The Last Coyote Lost Chapter: 1961

Published here for the first time is a chapter from The Last Coyote that never made it into the final published book. It is a glimpse into Harry Bosch’s past. It was originally written as the prologue to the book. It takes place at the youth hall where an 11-year-old Harry was placed after he was removed from his mother’s custody because she was deemed an unfit mother.

Michael was asked why he, initially at least, wanted to start the book with this scene at the youth hall? Here is his answer:

“It doesn’t specifically say it, but this scene was the last time he ever saw his mother. Obviously, that would be a significant moment in his life. So initially I just wanted to create that scene and to show two things; that his mother was working hard to get him back and that despite the sad situation he and she were in, he loved her no matter what. I thought that showing this would help the reader understand why her unsolved murder would haunt Harry until he finally blew the dust off it and investigated it. However, pieces of this scene were mentioned or thought about by Harry in later sections of the book and it was thought that removing the prologue got the reader into the present day story more quickly and smoothly while the sentiment was expressed later on.”

1961

All the picnic tables were already taken by mothers and sons when they got outside so the boy led his visitor to the grass along the fence. The fence served as both the right field limit of the softball field and the barrier to the outside world. Few of the boys ever hit to the fence. And it seemed as though fewer ever got beyond it to the outside world.

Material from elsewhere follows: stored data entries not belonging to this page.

-- ==== Sys2Proof/Machine/Streams.lean ====
section
/-!
DEFINITION. Machine/Streams.lean: streams and branches: chunk times, state events, carried state and lifelines, handoff rings, flag falls, passing, castling out,
frogging and bind-off (chapters 2 and 5).
-/
namespace Sys2Proof.Machine

/-! ## Codes and events (Tables 14-13 and 14-14) -/

/-- Table 14-13's stream state code. -/
def StreamState.code : StreamState → Nat
  | .closed => 0
  | .castOn => 1
  | .resident => 2
  | .castled => 3
  | .paused => 4
  | .frogging => 5
  | .bindingOff => 6

/-- Table 14-13's branch state code. -/
def BranchState.code : BranchState → Nat
  | .absent => 0
  | .attaching => 1
  | .active => 2
  | .stopped => 3
  | .detaching => 4

/-- Table 14-13's stage code. -/
def stageCode : Stage → Nat
  | .encode => 0
  | .translate => 1
  | .speak => 2

/-- The stage of a code. -/
def codeStage (c : Nat) : Stage := if c = 0 then .encode else if c = 1 then .translate else .speak

/-- Table 14-13's policy code. -/
def policyCode : Policy → Nat
  | .skip => 0
  | .hold => 1
  | .stop => 2

/-- The row counter a stream's state events carry: the chunk its encode section runs or runs next, as chapter 21 shows it (DEDUCED, log 70); the chunk filling once
nothing is carried. -/
def State.eventRow (s : State) (i : Nat) : Nat := if (s.stream i).enc.valid then (s.stream i).enc.next else (s.stream i).row

/-- R551: a STREAM_STATE event for a transition no command requested. -/
def State.postStream (s : State) (i : Nat) (src dst : StreamState) (cause : Nat) : State :=
  let x := s.stream i
  s.post x.part 0x8005 (streamHandle i x.gen)
    (pack [(3, src.code), (1, 0), (3, dst.code), (1, 0), (4, cause), (20, 0), (32, s.eventRow i)])

/-- R551: a BRANCH_STATE event for a transition no branch command requested. -/
def State.postBranch (s : State) (b : Nat) (src dst : BranchState) (cause row : Nat) : State :=
  let x := s.branch b
  s.post x.part 0x8006 (branchHandle b x.gen)
    (pack [(3, src.code), (1, 0), (3, dst.code), (1, 0), (4, cause), (20, 0), (32, row)])

/-- A STREAM_FAULT event: cause 1 OVERRUN, 2 STALEMATE, 3 LIFELINE_LOST. -/
def State.postFault (s : State) (i cause : Nat) (st : Stage) (row : Nat) : State :=
  let x := s.stream i
  s.post x.part 0x8007 (streamHandle i x.gen) (pack [(4, cause), (2, stageCode st), (26, 0), (32, row)])

/-! ## Stages and chunk times (R57, R61, R64, R70) -/

/-- A pipeline's entry for a stage. -/
def Pipeline.stage (p : Pipeline) (st : Stage) : StageCfg :=
  match st with
  | .encode => p.encode
  | .translate => p.translate
  | .speak => p.speak

/-- The stages a pipeline has, in order. -/
def Pipeline.stages (p : Pipeline) : List Stage :=
  [Stage.encode, Stage.translate, Stage.speak].filter (fun st => (p.stage st).present)

/-- Λ_k: look-ahead over the present stages up to and including `st` (R61). -/
def Pipeline.lookSum (p : Pipeline) (st : Stage) : Nat :=
  ((p.stages.filter (fun x => decide (stageCode x ≤ stageCode st))).map (fun x => (p.stage x).lookahead)).foldl (· + ·) 0

/-- The budgets of the present stages before `st`. -/
def Pipeline.budgetBefore (p : Pipeline) (st : Stage) : Nat :=
  ((p.stages.filter (fun x => decide (stageCode x < stageCode st))).map (fun x => (p.stage x).budget)).foldl (· + ·) 0

/-- d_I and d_G of R60. -/
def conditioning : Nat := 24576

/-- The pipeline of stream `i`. -/
def State.pipeOfStream (s : State) (i : Nat) : Pipeline := s.pipe (s.stream i).pipe

/-- R70: the last chunk closed before the pause chunk `n` was closed before, once that pause has taken effect; its gap chunks stand for what follows, also after
the resume. -/
def Stream.lastClosed (x : Stream) (n : Nat) : Option Nat :=
  if x.before.isSome && earlier32 n x.n0 then some (sub32 x.n0 1)
  else match x.pausedRow with
    | some m => if later32 n m then none else some m
    | none => none

/-- The chunk whose close makes stage `st` of chunk `n` of stream `i` eligible: n + Λ_k, or m where its right context n + L_k reaches beyond a pause's last chunk m
(R61, R70). -/
def State.closeRow (s : State) (st : Stage) (i n : Nat) : Nat :=
  let p := s.pipeOfStream i
  let due := bump 32 n (p.lookSum st)
  match (s.stream i).lastClosed n with
  | some m => if later32 (bump 32 n (p.stage st).lookahead) m then m else due
  | none => due

/-- W_k(n) of a stream (R61). -/
def State.stageTime (s : State) (st : Stage) (i n : Nat) : Nat :=
  s.gridClose i n (s.closeRow st i n) + conditioning + (s.pipeOfStream i).budgetBefore st

/-- The stream an item's object belongs to: the stream at encode, the branch's stream at translate and speak. -/
def State.objStream (s : State) (st : Stage) (obj : Nat) : Nat :=
  match st with
  | .encode => obj
  | _ => (s.branch obj).stream

/-- W_k(n) (R61). -/
def State.eligibleAt (s : State) (st : Stage) (obj n : Nat) : Nat := s.stageTime st (s.objStream st obj) n

/-- D_k(n) (R61). -/
def State.deadlineAt (s : State) (st : Stage) (obj n : Nat) : Nat :=
  s.eligibleAt st obj n + ((s.pipeOfStream (s.objStream st obj)).stage st).budget

/-- D_k(n) + h × P, with h 0 at encode (R78). -/
def State.heldDeadline (s : State) (st : Stage) (obj n : Nat) : Nat :=
  s.deadlineAt st obj n +
    match st with
    | .encode => 0
    | _ => (s.branch obj).hold * (s.pipeOfStream (s.objStream st obj)).period

/-- The chunks of a grid up to `last` that a pipeline may still have in work, earliest first. -/
def Stream.recent (x : Stream) (last : Nat) : List Nat :=
  ((List.range 16).map (fun j => sub32 last (15 - j))).filter (fun n => !earlier32 n (x.grid n).2)

/-- R76: the first chunk whose translate eligibility lies after now: of those closed before a pause first, then of those after the last anchor. -/
def State.firstRowNow (s : State) (i : Nat) : Nat :=
  let x := s.stream i
  let p := s.pipeOfStream i
  let base := x.anchor + (1 + p.lookSum .translate) * p.period + conditioning + p.budgetBefore .translate
  let now := if s.dt < base then x.n0 else bump 32 x.n0 ((s.dt - base) / max p.period 1 + 1)
  let old := fun (m : Nat) => (x.recent m).find? (fun n => decide (s.dt < s.stageTime .translate i n))
  match x.pausedRow with
  | some m => (old m).getD (bump 32 m 1)
  | none => if x.before.isSome then (old (sub32 x.n0 1)).getD now else now

/-! ## Sections -/

/-- The section of a stage and object. -/
def State.sect (s : State) (st : Stage) (obj : Nat) : Sect :=
  match st with
  | .encode => (s.stream obj).enc
  | .translate => (s.branch obj).translate
  | .speak => (s.branch obj).speak

/-- The section becomes `v`. -/
def State.setSect (s : State) (st : Stage) (obj : Nat) (v : Sect) : State :=
  match st with
  | .encode => s.updStream obj (fun x => { x with enc := v })
  | .translate => s.updBranch obj (fun x => { x with translate := v })
  | .speak => s.updBranch obj (fun x => { x with speak := v })

/-- The section changed. -/
def State.updSect (s : State) (st : Stage) (obj : Nat) (f : Sect → Sect) : State := s.setSect st obj (f (s.sect st obj))

/-- The current half (Table 5-3: SEQ[0]). -/
def Sect.current (x : Sect) : Carried := if x.seq % 2 = 0 then x.half0 else x.half1

/-- The branches of a stream that are not ABSENT, in slot order. -/
def State.branchesOf (s : State) (i : Nat) : List Nat :=
  (s.branches.filter (fun b => b.2.stream == i && b.2.state != .absent)).map (·.1)

/-- Every valid section of a stream and its branches, as stage and object. -/
def State.sectsOf (s : State) (i : Nat) : List (Stage × Nat) :=
  ([(Stage.encode, i)] ++ (s.branchesOf i).flatMap (fun b => [(Stage.translate, b), (Stage.speak, b)])).filter
    (fun k => (s.sect k.1 k.2).valid)

/-- The flank an object's stage runs on. -/
def State.flankOf (s : State) (st : Stage) (obj : Nat) : Nat := ((s.pipeOfStream (s.objStream st obj)).stage st).flank

/-- The model content an object's stage runs. -/
def State.contentOf (s : State) (st : Stage) (obj : Nat) : Nat := ((s.pipeOfStream (s.objStream st obj)).stage st).content

/-- The package of an object's stage. -/
def State.packageOf (s : State) (st : Stage) (obj : Nat) : Option Package := (s.content (s.contentOf st obj)).pkg

/-- Every section of the device that holds a slot: stage, object, tile. -/
def State.slots (s : State) : List (Stage × Nat × Nat) :=
  s.streams.filterMap (fun e => e.2.enc.tile.map (fun t => (Stage.encode, e.1, t)))
    ++ s.branches.filterMap (fun e => e.2.translate.tile.map (fun t => (Stage.translate, e.1, t)))
    ++ s.branches.filterMap (fun e => e.2.speak.tile.map (fun t => (Stage.speak, e.1, t)))

/-- Bytes of a tile's state store its slots take (R170). -/
def State.storeUsed (s : State) (t : Nat) : Nat :=
  ((s.slots.filter (fun k => k.2.2 == t)).map (fun k => (s.sect k.1 k.2.1).size)).foldl (· + ·) 0

/-- Slots of a binding on a tile. -/
def State.slotsOn (s : State) (t : Nat) (st : Stage) (content : Nat) : Nat :=
  (s.slots.filter (fun k => k.2.2 == t && k.1 == st && s.contentOf k.1 k.2.1 == content)).length
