/-- R111: one dispatch point of flank `f`. -/
def State.dispatch (s : State) (f : Nat) : State :=
  if !s.mayDispatch f then s
  else
    let t := s.lateFalls f
    match t.chooseBinding f with
    | none => t.updFlank f (fun x => { x with timer := none })
    | some (b, items) =>
      let k := (t.content b.content).pkg
      let limit := (k.map (·.rowLimit)).getD 0
      let same := match k with
        | some p => bucketBatch p items
        | none => items
      let filled := t.fillBatch f limit [] same
      let batch := if filled.isEmpty then same.take 1 else filled
      let rows := (batch.map (·.rows)).foldl (· + ·) 0
      let due := (batch.head?.map t.itemDeadline).getD 0
      let start := due - (t.estimateOf b rows + 24576)
      if t.dt < (t.flank f).paceEnd then t.updFlank f (fun x => { x with timer := some x.paceEnd })
      else if qMin b.resident t.power.divisor * t.enabledTiles f ≤ rows ∨ start ≤ t.dt then
        let u := t.startTask f b batch
        (batch.map (fun it => u.objStream it.stage it.obj)).eraseDups.foldl (fun v i => v.frogExit i) u
      else
        match t.nextEligibility f b with
        | some e =>
          if e < start then t.updFlank f (fun x => { x with timer := some e })
          else
            let u := t.startTask f b batch
            (batch.map (fun it => u.objStream it.stage it.obj)).eraseDups.foldl (fun v i => v.frogExit i) u
        | none =>
          let u := t.startTask f b batch
          (batch.map (fun it => u.objStream it.stage it.obj)).eraseDups.foldl (fun v i => v.frogExit i) u

/-- Dispatch on every flank. -/
def State.dispatchAll (s : State) : State := ((s.dispatch 0).dispatch 1).dispatch 2

/-! ## Items becoming eligible (R61, R62) -/

/-- Whether the preceding stage has completed what chunk `n` of a stage needs (R62): its entry and those of its right context, which a paused stream's
gap chunks stand in for (R70). -/
def State.inputReady (s : State) (st : Stage) (obj n : Nat) : Bool :=
  let i := s.objStream st obj
  let look := ((s.pipeOfStream i).stage st).lookahead
  let last := match (s.stream i).lastClosed n with
    | some m => if later32 (bump 32 n look) m then m else bump 32 n look
    | none => bump 32 n look
  match st with
  | .encode => (s.stream i).encRing.any (fun e => e.row == n) && (s.stream i).encRing.any (fun e => e.row == last && e.ready)
  | .translate => (s.stream i).trRing.any (fun e => e.row == n) && earlier32 last (s.stream i).enc.next
  | .speak => (s.branch obj).spRing.any (fun e => e.row == n) && earlier32 last (s.branch obj).translate.next

/-- The chunk is one its object still has to run: not earlier than its next, not skipped, from the branch's first row on. -/
def State.rowWanted (s : State) (st : Stage) (obj n : Nat) : Bool :=
  let x := s.sect st obj
  let b := s.branch obj
  x.valid && !earlier32 n x.next &&
    (st == .encode || (b.runsRow n && !earlier32 n b.firstRow && !b.skipped.contains n))

/-- A branch's view of an encoder sequence: its own entries for the sealed pages, and the stream's tail through the stream's table (R203). -/
def State.encoderView (s : State) (b idx : Nat) : Option PageSeq :=
  (s.seq (.encoder (s.branch b).stream) idx).map (fun q =>
    let own := ((s.seq (.view b) idx).map (·.entries)).getD []
    { owner := .view b, idx := idx, part := q.part, base := q.base, positions := q.positions,
      entries := own ++ q.entries.filter (fun e => !e.sealed && !own.any (fun o => o.index == e.index)) })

They didn’t speak until they got there and then both stood looking out through the fence. The San Gabriel Mountains were distant in the smog. It smelled like rain to the boy but it had been weeks since there had been any and he had had false premonitions of rain before. The Public Social Services lady who had followed them stood about twenty feet away. Watching everybody, but not watching anybody.

The visitor broke the silence.

“Is it any better for you now?”

“It’s okay” the boy replied. “Don’t worry.”

“I have to worry about you, you’re my baby.”

“I’m not a baby.”

“I know. You know what I mean.”

They didn’t speak for a while after that but that was okay. He just liked being with her and there was an easy comfort whether they spoke or not. She never missed a visit. He knew that was so she could show the Court, but he thought that she’d come every time even if it only mattered to them and the Court had nothing to do with it.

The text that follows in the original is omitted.